CHICAGO — Cook County property owners are getting their latest property tax bills and that is creating some sticker shock.
Across the county, second installment 2018 property tax bills are up an average of 4% from 2017.
On the North Side of Chicago, homeowners could see an 11% increase in their bill, while South Side homeowners could see a 1% increase.
These taxes are due August 1.
David Merriman, a professor of public administration at University of Illinois at Chicago, said the property tax issue is caused by several factors. Merriman said county governments, city governments and school districts all play a part.
Merriman said the city's taxes have gone up due to a plan that gradually increases the tax to deal with a pension problem and other fiscal problems.
Cook County Assessor Fritz Kaegi said the change in the property tax bills is because the system was broken before he came into office.
“The assessment system was out of whack in that it assessed higher value homes too low, lower value homes too high,” he said. “And that’s being with better assessment practices.”
One Family's Story
Attila and Candice Farberg have lived in their Wilmette home since 1984. They have seen their property taxes modestly go up 2% to 3% to 6% over the years. They’ve even gotten refunds. But they told WGN News it has never been like this.
“The word legalized robbery comes to mind,” Attila Farberg said.
The Farberg’s tax bill went up $5,000 to a little over $21,000 in one year.
“The assessed value went up 30.79%” Attila Farberg said. “And the estimated market value went from $754,000 to a hair under a million.”
They said don’t believe their house is worth a million dollars.
The Farbergs said they want to pay their fair share but this all at once and 30% is unfair.
Elsewhere in Cook County
Some critics of this system have said that it unfairly taxes homeowners more than corporations. Merriman said this is not the case — businesses are valued at 25% of market values, whereas home and rental properties are valued at 10% in Cook County.
Others have expressed concern that booming neighborhoods, like West Loop, will drive out residents with the high property taxes when they purchased the property so low. Merriman said that it is a problem for cash, but now these residents have an asset that is worth a lot more.
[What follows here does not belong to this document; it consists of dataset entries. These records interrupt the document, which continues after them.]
/-- The units of an entry to a node that names a device are sent as R201 says, and the fabric and the counts alone change. -/
theorem sendUnits_unitsSent {d : Dev} (i p start : Nat) {c : SwmCommon} {unit : Nat} (parts : Nat) (us : List SwmUnit)
    (hnode : c.peer.node < 2048) (hunit : unit < 8192) (hn : nodeNames d c.peer.node = true) :
    let e := (sendUnits d i p start c unit parts us).1
    unitsSent d e i p c unit parts us ∧ e = { d with regs := e.regs, fab := e.fab } := by
  intro e
  have he : e = _ := sendUnits_eq_foldl d i p start c unit parts us
  obtain ⟨hfab, hown, haway⟩ := foldl_sendPart_sent d (i := i) (p := p) (f := frameNum d p) (b := bundleSize d c.peer.node) hnode hunit hn
    (unitParts c parts us)
  generalize (unitParts c parts us).foldl _ d = g at he hfab hown haway
  generalize hk : bump g (pSwm i) Reg.SWM_UNITS_SENT us.length = k at he
  have hkg : OnlyRegs g k := hk ▸ bump_onlyRegs _ _ _ _
  have hek : OnlyRegs k e := he ▸ bump_onlyRegs _ _ _ _
  have hfabs : e.fab = g.fab := by rw [hek, hkg]
  have hrd (u o : Nat) : rd g u o = rd d u o := by unfold rd; rw [hfab.regs]
  have hne : pSwm i * 4096 + Reg.SWM_UNITS_SENT ≠ pSwm i * 4096 + Reg.SWM_BYTES_SENT := key_ne (by decide) (by decide) (Or.inr (by decide))
  refine ⟨⟨(unitParts c parts us).map (partPkt d i p (frameNum d p) (bundleSize d c.peer.node) unit c), ?_, ?_, ?_, ?_, ?_, ?_, ?_⟩, ?_⟩
  · rw [List.map_map]; rfl
  · intro q hq
    obtain ⟨w, -, rfl⟩ := List.mem_map.mp hq
    exact ⟨rfl, rfl, rfl, rfl, rfl, rfl, rfl, rfl⟩
  · exact fun h => hfabs.trans (hown h)
  · intro h
    obtain ⟨l, ⟨hl, hin⟩, hpkts⟩ := haway h
    exact ⟨l, ⟨by rw [hfabs]; exact hl, hin⟩, hpkts⟩
  · rw [advanced, he, rdN_bump_ne _ _ hne, ← hk, rdN_bump_self, rdN, hrd]; rfl
  · rw [advanced, he, rdN_bump_self, ← hk, rdN_bump_ne _ _ hne.symm, rdN, hrd]; rfl
  · intro u o ho hnot
    have hmem : (u ≠ pSwm i ∨ o ≠ Reg.SWM_UNITS_SENT) ∧ (u ≠ pSwm i ∨ o ≠ Reg.SWM_BYTES_SENT) := by
      simp only [List.mem_cons, Prod.mk.injEq, List.not_mem_nil, or_false, not_or] at hnot
      exact ⟨Decidable.not_and_iff_or_not.mp hnot.1, Decidable.not_and_iff_or_not.mp hnot.2⟩
    rw [he, rd_bump_ne _ _ (key_ne ho (by decide) hmem.2), ← hk, rd_bump_ne _ _ (key_ne ho (by decide) hmem.1), hrd]
  · rw [hek, hkg, hfab]

/-- What was sent stays sent when a run is recorded. -/
theorem unitsSent_pushRun {d e : Dev} {i p : Nat} {c : SwmCommon} {unit parts : Nat} {us : List SwmUnit} (h : unitsSent d e i p c unit parts us)
    (r : SwmRun) : unitsSent d (pushRun e i r) i p c unit parts us := h

/-! ## BITMAP_FEED (R208) -/

/-- A BITMAP_FEED to a node that names a device, with sound reads: its blocks are sent, and it runs until they are there. -/
theorem startSending_bitmap {d : Dev} {i p cycle idx cap a b : Nat} {c : SwmCommon} {o : BitmapFeedOps}
    (hreads : readsSound d p cycle [(a + c.offsetA, o.bits / 8)]) (hn : nodeNames d c.peer.node = true) :
    let s := sendUnits d i p cycle c (pWgl o.wglInstance.val) 2 (bitmapUnits d (frameNum d p) a c o).units
    startSending d i p (onTime idx cycle) cap c (.bitmap o) (0, 0) a b
      = pushRun s.1 i ⟨idx, .swm c (.bitmap o), s.2, (0, 0), false, [], 0, 0, false⟩ := by
  unfold readsSound at hreads
  unfold startSending
  simp only [unitsOf', hn, onTime, bitmapUnits, hreads, EngRead.holds, boundDrop, readWhy, Bool.not_true, Bool.false_eq_true, if_false, if_true,
    List.isEmpty_nil, Bool.or_self, Nat.add_zero, ne_eq, not_true_eq_false, decide_false]

/-- Block v of a BITMAP_FEED, and its header. -/
theorem bitmapUnits_block (d : Dev) (frame a : Nat) (c : SwmCommon) (o : BitmapFeedOps) {v : Nat} (hv : v < o.bits / 4096) :
    ∃ n, (bitmapUnits d frame a c o).units[v]? = some ⟨v, n⟩ ∧ n.length = 544 ∧ leAt n 0 1 = o.bkind.val ∧ leAt n 1 1 = 0
      ∧ leAt n 2 2 = o.jobId % 65536 ∧ leAt n 4 2 = frame % 65536
      ∧ (o.bkind.val = 1 → leAt n 6 2 = o.home % 65536) ∧ (o.bkind.val = 2 → leAt n 6 2 = 0)
      ∧ leAt n 8 4 = (o.tokenBase + 4096 * v) % 2 ^ 32 ∧ leAt n 0xC 1 = 0
      ∧ sliceBytes n 32 512 = engBytes d (a + c.offsetA + 512 * v) 512 := by
  have hkind : o.bkind.val % 256 = o.bkind.val := Nat.mod_eq_of_lt (Nat.lt_trans o.bkind.isLt (by decide))
  have hdata := sliceBytes_blkHead_data o.bkind.val 0 o.jobId frame (if o.bkind.val = 1 then o.home else 0) (o.tokenBase + 4096 * v) 0
    (engBytes d (a + c.offsetA + 512 * v) 512)
  rw [engBytes_length] at hdata
  refine ⟨blkHead o.bkind.val 0 o.jobId frame (if o.bkind.val = 1 then o.home else 0) (o.tokenBase + 4096 * v) 0
    ++ engBytes d (a + c.offsetA + 512 * v) 512, ?_, ?_, ?_, leAt_blkHead_fmt .., leAt_blkHead_job .., leAt_blkHead_frame .., fun h => ?_,
    fun h => ?_, leAt_blkHead_base .., leAt_blkHead_flags .., hdata⟩
  · simp [bitmapUnits, hv]
  · rw [List.length_append, blkHead_length, engBytes_length]
  · rw [leAt_blkHead_kind, hkind]
  · rw [leAt_blkHead_col, if_pos h]
  · rw [leAt_blkHead_col, if_neg (by omega)]

theorem exec_bitmapFeed (i : Fin 2) (cycle : Nat) (c : SwmCommon) (o : BitmapFeedOps) (s : State) :
    exec (.bitmapFeed i cycle c o) s = .next { s with dev := swmStart s.dev i.val cycle c (.bitmap o) } := rfl

/-- Settles O51: a BITMAP_FEED that starts on time is the sending of its blocks (`swmStart_bitmap`, `startSending_bitmap`); the blocks are
those of R208 (`bitmapUnits_block`), and sending them is what R201 says (`sendUnits_unitsSent`). -/
theorem bitmapFeedSendsItsBlocks : Obligations.BitmapFeedSendsItsBlocks := by
  unfold Obligations.BitmapFeedSendsItsBlocks
  intro s i p cycle x sl idx c o img l d a hstarts hreads hnode hn
  have hunit : pWgl o.wglInstance.val < 8192 := by have := o.wglInstance.isLt; simp only [pWgl, pBlock]; omega
  obtain ⟨hsent, honly⟩ := sendUnits_unitsSent i.val p cycle 2 (bitmapUnits d (frameNum d p) a c o).units hnode hunit hn
  have hexec := exec_bitmapFeed i cycle c o s
  rw [swmStart_bitmap hstarts, startSending_bitmap hreads hn] at hexec
  obtain ⟨-, -, ⟨-, -, -, -, hstall, -⟩, -⟩ := hstarts
  generalize sendUnits d i.val p cycle c (pWgl o.wglInstance.val) 2 (bitmapUnits d (frameNum d p) a c o).units = e at hsent honly hexec
  refine ⟨_, (bitmapUnits d (frameNum d p) a c o).units, e.2, hexec, ?_, fun v hv => bitmapUnits_block d (frameNum d p) a c o hv,
    unitsSent_pushRun hsent _, pushRun_swmRuns i.val _ (by rw [honly]) hstall, ?_⟩
  · simp [bitmapUnits]
  · rw [pushRun, modSwm, honly]

end Sys2Proof.Machine
end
On Tuesday, the Chicago Tribune reported that Chicago Cubs co-owner and Wilmette resident, Todd Ricketts, paid a property tax based on a much older and smaller house that he tore down to make a new home. This likely gave him a huge discount that may have totaled tens of thousands of dollars over the years.
Merriman said that the Cook County Assessor's Office should not have missed this issue. He said Rickets should have filed building permits and sent them to the assessor for a reassessment. This did not happen, and it is hard to know how widespread this problem is.
Merriman did say that the assessor's office is understaffed, and the system could probably be fairer if they had more resources to work with.